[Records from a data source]
+ + + + +

-- ==== Sys2Proof/Certificates/Slice0/Obligations.lean ====
section
/-! DEFINITION. The statements for the provers. Each says what the spec's rules give; the docstring names the rules. -/

open Sys2Proof Machine

/-! ### The queue of commands, cold start and power -/

/-- The command at the front of the queue is run with the rest of the queue (the model's own queue, entry 4). On an empty queue
nothing happens, but that in a suspended erase the oldest read of the list is served and the erase resumes with the last one
(R150; that the service ends on an empty queue is the model's choice, entry 30). -/
def Obligations.StepRunsFrontCommand : Prop :=
  (∀ (c : Instr) (rest : List Instr) (s : State),
      step { s with pending := c :: rest } = exec c { s with pending := rest })
    ∧ ∀ s : State, s.pending = [] →
        (s.power = .off ∨ (∀ e, s.rst.ctl ≠ .suspended e) → step s = .next s)
        ∧ ∀ e, s.power = .on → s.rst.ctl = .suspended e →
            let resumed : Ctl := .erasing { e with since := s.now }
            (s.rst.readList = [] → step s = .next { s with rst := { s.rst with ctl := resumed } })
            ∧ ∀ p rest, s.rst.readList = p :: rest →
                let out := serve p.req { s with rst := { s.rst with readList := rest } }
                let t := out.1.reply p.ln ⟨p.req.kind.number, p.tag, out.2.1, [out.2.2]⟩
                step s = .next
                  { t with rst := { s.rst with readList := rest, ctl := if rest = [] then resumed else .suspended e } }

/-- STARTUP_LOAD_COMPLETE: every pin is released before it; it enables the receivers and nothing else; after it each output
line takes its owner's level with its polarity (R166, R169, R170, R32, R184). -/
def Obligations.StartupLoadDrivesOutputs : Prop :=
  ∀ (s : State) (i : Fin 12), s.power = .on →
    exec .startupLoadComplete s = .next { s with loaded := true }
      ∧ (s.loaded = false → s.pinDrive i = none)
      ∧ ({ s with loaded := true } : State).pinDrive i =
          (let high := (s.flu.line i).cfg.pol == .activeHigh
           match (s.flu.line i).cfg.fn with
           | .pumpPermit => some (s.cxu.state.permit == high)
           | .attentionA => some (s.liu.a.attention == high)
           | .attentionB => some (s.liu.b.attention == high)
           | .attentionC => some (s.liu.c.attention == high)
           | .attentionD => some (s.liu.d.attention == high)
           | .generalOut => some (((s.flu.line i).general == .asserted) == high)
           | _ => none)

/-- COLD_START in the Field Line Unit, the String Table Unit and the Connection Unit: the values of R169, R21 and R22, and
block height 0 (R10), whatever the state before. -/
def Obligations.ColdStartFieldAndString : Prop :=
  ∀ (st : Straps) (torn : TornWrite) (decay : List SlotDecay) (s : State),
    ∃ t, exec (.coldStart st torn decay) s = .next t
      ∧ (let x := (t.rst.areas.settings.readOut.loaded).getD Settings.dflt
         (∀ i : Fin 12, (t.flu.line i).cfg = x.lines[i] ∧ (t.flu.line i).filtered = none
            ∧ (t.flu.line i).general = .deasserted ∧ (t.flu.line i).pin = (s.flu.line i).pin
            ∧ ((t.flu.line i).claimed = true ↔ i = 5 ∧ x.lines[4].fn = .encoder))
          ∧ t.flu.encRef = none
          ∧ t.flu.encoderCount = 0 ∧ t.flu.illegalSteps = 0 ∧ t.flu.lastStroke1 = none ∧ t.flu.lastStroke2 = none
          ∧ t.flu.ignored1 = 0 ∧ t.flu.ignored2 = 0
          ∧ t.str.classes = x.classes ∧ t.str.cpm = x.cpm ∧ t.str.tol = x.tol
          ∧ t.str.rods = ((t.rst.areas.rods.readOut.loaded).getD []).map RodItem.load)
      ∧ t.str.bha = none ∧ t.str.list = [] ∧ t.str.length = 0 ∧ t.str.topThread = none ∧ t.str.offset = 0
      ∧ t.str.slips = .released ∧ t.str.d = 0 ∧ t.str.hole = 0 ∧ t.str.depth = .reliable ∧ t.height = 0
      ∧ t.cxu = { state := .free, handling := none, last := none } ∧ t.pending = s.pending

/-- COLD_START in the Circulation Unit and the Lag Unit: the values of R59, R75 and R94. -/
def Obligations.ColdStartCirculationAndLag : Prop :=
  ∀ (st : Straps) (torn : TornWrite) (decay : List SlotDecay) (s : State),
    ∃ t, exec (.coldStart st torn decay) s = .next t
      ∧ (let x := (t.rst.areas.settings.readOut.loaded).getD Settings.dflt
         t.ccu.p1.const = x.pump1 ∧ t.ccu.p2.const = x.pump2 ∧ t.ccu.limits = x.limits
          ∧ t.lgu.sections = x.sections ∧ t.lgu.surface = x.surface ∧ t.lgu.sampleWindow = x.sampleWindow
          ∧ t.lgu.nearLevel = x.nearLevel)
      ∧ (∀ p : PumpId, (t.ccu.pump p).strokes = 0 ∧ (t.ccu.pump p).vol = 0 ∧ (t.ccu.pump p).rem = 0
          ∧ (t.ccu.pump p).running = false ∧ (t.ccu.pump p).countdown = 0)
      ∧ t.ccu.returned = 0 ∧ t.ccu.lost = 0 ∧ t.ccu.gain = 0 ∧ t.ccu.pw = 0 ∧ t.ccu.rw = 0 ∧ t.ccu.state = .idle
      ∧ t.ccu.lastCand = none ∧ t.ccu.lastFrac = none ∧ t.ccu.lift = 0 ∧ t.ccu.close = none
      ∧ t.rawValue .pumpsRunning = false ∧ t.rawValue .circLoss = false ∧ t.rawValue .circGain = false
      ∧ t.ccu.windowInForce = t.ccu.limits.window
      ∧ t.lgu.lastAnnulus = none ∧ t.lgu.parcels = [] ∧ t.rawValue .queueNearFull = false ∧ t.lgu.rise = false

/-- COLD_START in the Strata Log Unit and the Job Meter Unit: the values of R108, R124 and R138. -/
def Obligations.ColdStartStrataAndJob : Prop :=
  ∀ (st : Straps) (torn : TornWrite) (decay : List SlotDecay) (s : State),
    ∃ t, exec (.coldStart st torn decay) s = .next t
      ∧ (let x := (t.rst.areas.settings.readOut.loaded).getD Settings.dflt
         t.slu.step = x.step ∧ t.slu.lith = x.lith ∧ t.jmu.tariff = x.tariff ∧ t.jmu.drillHold = x.drillHold
          ∧ t.jmu.tripHold = x.tripHold)
      ∧ t.slu.anchor = none ∧ t.slu.openIv = none ∧ t.slu.closed = 0 ∧ t.slu.lastClass = none ∧ t.slu.overflow = []
      ∧ t.jmu.state = .noJob ∧ t.jmu.ident = none ∧ t.jmu.clock = 0 ∧ t.jmu.meters = Vector.replicate 7 0
      ∧ t.jmu.lastActivity = none ∧ t.jmu.downtime = none ∧ t.jmu.lastAdvance = none ∧ t.jmu.pendingMm = 0
      ∧ t.jmu.cells = Vector.replicate 24 0 ∧ t.jmu.mud = 0 ∧ t.jmu.sacks = Vector.replicate 8 0 ∧ t.jmu.lostBha = 0
      ∧ t.jmu.lostRods = Vector.replicate 4 0 ∧ t.jmu.finalStmt = none ∧ t.jmu.record = none ∧ t.tick = 0
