@[simp] theorem State.fireLevel_rst (s : State) (c : Cond) (a b : Bool) : (s.fireLevel c a b).rst = s.rst := by
  unfold State.fireLevel; split <;> rfl

end Sys2Proof.Machine
end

+ + + + +

[Work required] Please make an exact copy of the lines above from the line with "def Obligations.StartupLoadDrivesOutputs : Prop" through the line with "match (s.flu.line i).cfg.fn with", both ends included.

[Written response]
def Obligations.StartupLoadDrivesOutputs : Prop :=
  ∀ (s : State) (i : Fin 12), s.power = .on →
    exec .startupLoadComplete s = .next { s with loaded := true }
      ∧ (s.loaded = false → s.pinDrive i = none)
      ∧ ({ s with loaded := true } : State).pinDrive i =
          (let high := (s.flu.line i).cfg.pol == .activeHigh
           match (s.flu.line i).cfg.fn with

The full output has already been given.